* Task inputs:
/-- Other answers, mend cells and asks: no more answers than allowed, none of them where there were none, and
asks in LIVE alone. -/
theorem State.Orderly.of_ring {s t : State} (h : s.Orderly) (hring : t.ring = s.ring)
    (hq : t.queueJobs.length ≤ s.queueJobs.length) (ha : t.answers.length ≤ Config.maxAnswers)
    (ht : t.TransmitOk) : t.Orderly :=
  ⟨by simpa only [State.RingOk, State.buffersUsed, hring] using h.1, ⟨ha, Nat.le_trans hq h.2.1.2⟩, ht⟩

/-! ### The ring -/

/-- What the ring's invariant says of one entry: ascending indexes below its cell count, all of them where it
is WHOLE, and no pin where it is not. -/
def RingEntry.Fits (e : RingEntry) : Prop :=
  (e.cells.map (·.1)).Pairwise (· < ·) ∧ (∀ i ∈ e.cells.map (·.1), i < e.hdr.cells)
    ∧ (e.whole = true → e.cells.length = e.hdr.cells) ∧ (0 < e.pins → e.whole = true)

/-- At most one entry of a chunk (R54). -/
theorem State.RingOk.entry?_eq {s : State} (h : s.RingOk) {feed seq : Nat} {e : RingEntry} (he : e ∈ s.ring)
    (hf : e.feed = feed) (hs : e.seq = seq) : s.entry? feed seq = some e := by
  subst hf hs
  have hkeys := h.1
  simp only [State.entry?]
  generalize s.ring = l at he hkeys
  induction l with
  | nil => cases he
  | cons x l ih =>
    simp only [List.map_cons, List.nodup_cons] at hkeys
    obtain ⟨hnot, htail⟩ := hkeys
    rcases List.mem_cons.mp he with rfl | he
    · simp
    · have hne : (x.feed == e.feed && x.seq == e.seq) = false := by
        rw [← Bool.not_eq_true]
        simp only [Bool.and_eq_true, beq_iff_eq]
        exact fun hx => hnot (List.mem_map.mpr ⟨e, he, by simp [RingEntry.key, hx.1, hx.2]⟩)
      rw [List.find?_cons, hne]
      exact ih he htail

/-- A change of the entry of one chunk that takes at most the buffers there are. -/
theorem State.RingOk.mapEntry {s : State} (h : s.RingOk) {feed seq : Nat} {g : RingEntry → RingEntry}
    (hkey : ∀ e, (g e).key = e.key) (hbuf : (s.mapEntry feed seq g).buffersUsed ≤ Config.poolBuffers)
    (hfits : ∀ e, s.entry? feed seq = some e → e.Fits → (g e).Fits) : (s.mapEntry feed seq g).RingOk := by
  have hfind : ∀ e ∈ s.ring, e.feed = feed → e.seq = seq → s.entry? feed seq = some e := fun e he => h.entry?_eq he
  obtain ⟨hkeys, hlen, -, hall⟩ := h
  refine ⟨?_, ?_, hbuf, fun e he => ?_⟩
  · simp only [State.mapEntry, List.map_map]
    rw [List.map_congr_left (g := RingEntry.key) fun e _ => by simp only [Function.comp]; split <;> simp [hkey]]
    exact hkeys
  · simpa only [State.mapEntry, List.length_map] using hlen
  · obtain ⟨x, hx, rfl⟩ := List.mem_map.mp he
    split
    · next hk =>
      simp only [Bool.and_eq_true, beq_iff_eq] at hk
      exact hfits x (hfind x hx hk.1 hk.2) (hall x hx)
    · exact hall x hx

/-- A ring that lost entries. -/
theorem State.RingOk.of_sublist {s t : State} (h : s.RingOk) (ht : t.ring.Sublist s.ring) : t.RingOk := by
  obtain ⟨hkeys, hlen, hbuf, hall⟩ := h
  exact ⟨hkeys.sublist (ht.map _), Nat.le_trans ht.length_le hlen,
    Nat.le_trans ((ht.map _).sum_le_sum fun _ _ => Nat.zero_le _) hbuf, fun e he => hall e (ht.subset he)⟩

/-- The buffers in use after a change that keeps every entry's cells. -/
theorem State.buffersUsed_mapEntry (s : State) (feed seq : Nat) {g : RingEntry → RingEntry}
    (hg : ∀ e, (g e).cells = e.cells) : (s.mapEntry feed seq g).buffersUsed = s.buffersUsed := by
  simp only [State.buffersUsed, State.mapEntry, List.map_map]
  exact congrArg List.sum (List.map_congr_left fun e _ => by simp only [Function.comp]; split <;> simp [hg])

/-- The ring changed, and nothing else the invariant is judged by. -/
theorem State.Orderly.of_ringOk {s t : State} (h : s.Orderly) (hr : t.RingOk)
    (ht : (({ t with ring := s.ring } : State).traffic, t.queueJobs) = (s.traffic, s.queueJobs)) : t.Orderly := by
  obtain ⟨-, h2, h3⟩ := h.of_traffic (t := { t with ring := s.ring }) ht
  exact ⟨hr, h2, h3⟩

section
variable {s : State} (h : s.Orderly)
include h

/-- A pin placed on a WHOLE entry (R63). -/
theorem State.Orderly.pin {feed seq : Nat} (hw : ∀ e, s.entry? feed seq = some e → e.whole = true) :
    (s.pin feed seq).Orderly :=
  h.of_ringOk (h.1.mapEntry (fun _ => rfl)
    (Nat.le_trans (Nat.le_of_eq (s.buffersUsed_mapEntry feed seq fun _ => by rfl)) h.1.2.2.1)
    fun e he ⟨h1, h2, h3, _⟩ => ⟨h1, h2, h3, fun _ => hw e he⟩) rfl

theorem State.Orderly.unpin (feed seq : Nat) : (s.unpin feed seq).Orderly :=
  h.of_ringOk (h.1.mapEntry (fun _ => rfl)
    (Nat.le_trans (Nat.le_of_eq (s.buffersUsed_mapEntry feed seq fun _ => by rfl)) h.1.2.2.1)
    fun e _ ⟨h1, h2, h3, h4⟩ => ⟨h1, h2, h3, fun hp => h4 (Nat.lt_of_lt_of_le hp (Nat.sub_le ..))⟩) rfl

theorem State.Orderly.dropEntry (feed seq : Nat) : (s.dropEntry feed seq).Orderly :=
  h.of_ringOk (h.1.of_sublist List.filter_sublist) rfl

/-! ### Asks and jobs that leave -/

theorem State.Orderly.withdrawAsk (feed seq : Nat) : (s.withdrawAsk feed seq).Orderly := by
  refine h.of_ring rfl (Nat.le_refl _) h.2.1.1 ⟨h.2.2.1, fun hst => ?_⟩
  simp only [State.withdrawAsk, h.2.2.2 hst, List.filter_nil]

theorem State.Orderly.withdrawJob (feed seq : Nat) : (s.withdrawJob feed seq).Orderly :=
  h.of_traffic_le rfl (List.length_filter_le ..)

theorem State.Orderly.withdrawJobs (feed : Nat) : (s.withdrawJobs feed).Orderly :=
  h.of_traffic_le rfl (List.length_filter_le ..)

theorem State.Orderly.removeJob (uid : Nat) : (s.removeJob uid).Orderly :=
  h.of_traffic_le rfl (List.length_filter_le ..)

theorem State.Orderly.mapJob (uid : Nat) (f : Job → Job) : (s.mapJob uid f).Orderly :=
  h.of_traffic_le rfl (Nat.le_of_eq (List.length_map ..))

theorem State.Orderly.syncShedAges : s.syncShedAges.Orderly :=
  h.of_traffic_le rfl (Nat.le_of_eq (List.length_map ..))

theorem State.Orderly.wakeChunkless : s.wakeChunkless.Orderly :=
  h.of_traffic_le rfl (Nat.le_of_eq (List.length_map ..))

/-! ### Positions -/

theorem State.Orderly.mapCtx (feed : Nat) (g : FeedContext → FeedContext) : (s.mapCtx feed g).Orderly :=
  h.of_traffic rfl

theorem State.Orderly.mapPos (feed seq : Nat) (g : Position → Position) : (s.mapPos feed seq g).Orderly :=
  h.of_traffic rfl

/-- Waiting storage work withdrawn (R130). -/
theorem State.Orderly.withdrawWaiting (feed seq : Nat) : (s.withdrawWaiting feed seq).Orderly := h.of_traffic rfl

theorem State.Orderly.releasePin (feed seq : Nat) : (s.releasePin feed seq).Orderly := by
  unfold State.releasePin
  split
  · split
    · exact (h.mapPos ..).unpin ..
    · exact h
  · exact h

theorem State.Orderly.syncRewrite (feed : Nat) : (s.syncRewrite feed).Orderly := by
  unfold State.syncRewrite
  split
  · split
    · exact h
    · exact h.of_traffic rfl
  · exact h.of_traffic rfl

theorem State.Orderly.handOverChunk (feed seq : Nat) (hd : ChunkHeader) : (s.handOverChunk feed seq hd).Orderly := by
  unfold State.handOverChunk
  split
  · exact h
  · simp only
    split
    · exact h
    · split
      · exact h.of_traffic rfl
      · exact h.of_traffic rfl

theorem State.Orderly.handOverChunkless (feed seq : Nat) : (s.handOverChunkless feed seq).Orderly := by
  unfold State.handOverChunkless
  split
  · exact h
  · split
    · exact h
    · exact h.of_traffic rfl

theorem State.Orderly.gapTest (feed : Nat) : (s.gapTest feed).Orderly := by
  unfold State.gapTest
  split
  · exact h.mapCtx ..
  · exact h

* Exercise objective: From the opening line of the data above through the line that contains "is WHOLE, and no pin where it is not. -/", please print each line as it stands and only those lines.

* Expected answer:
/-- Other answers, mend cells and asks: no more answers than allowed, none of them where there were none, and
asks in LIVE alone. -/
theorem State.Orderly.of_ring {s t : State} (h : s.Orderly) (hring : t.ring = s.ring)
    (hq : t.queueJobs.length ≤ s.queueJobs.length) (ha : t.answers.length ≤ Config.maxAnswers)
    (ht : t.TransmitOk) : t.Orderly :=
  ⟨by simpa only [State.RingOk, State.buffersUsed, hring] using h.1, ⟨ha, Nat.le_trans hq h.2.1.2⟩, ht⟩

/-! ### The ring -/

/-- What the ring's invariant says of one entry: ascending indexes below its cell count, all of them where it
is WHOLE, and no pin where it is not. -/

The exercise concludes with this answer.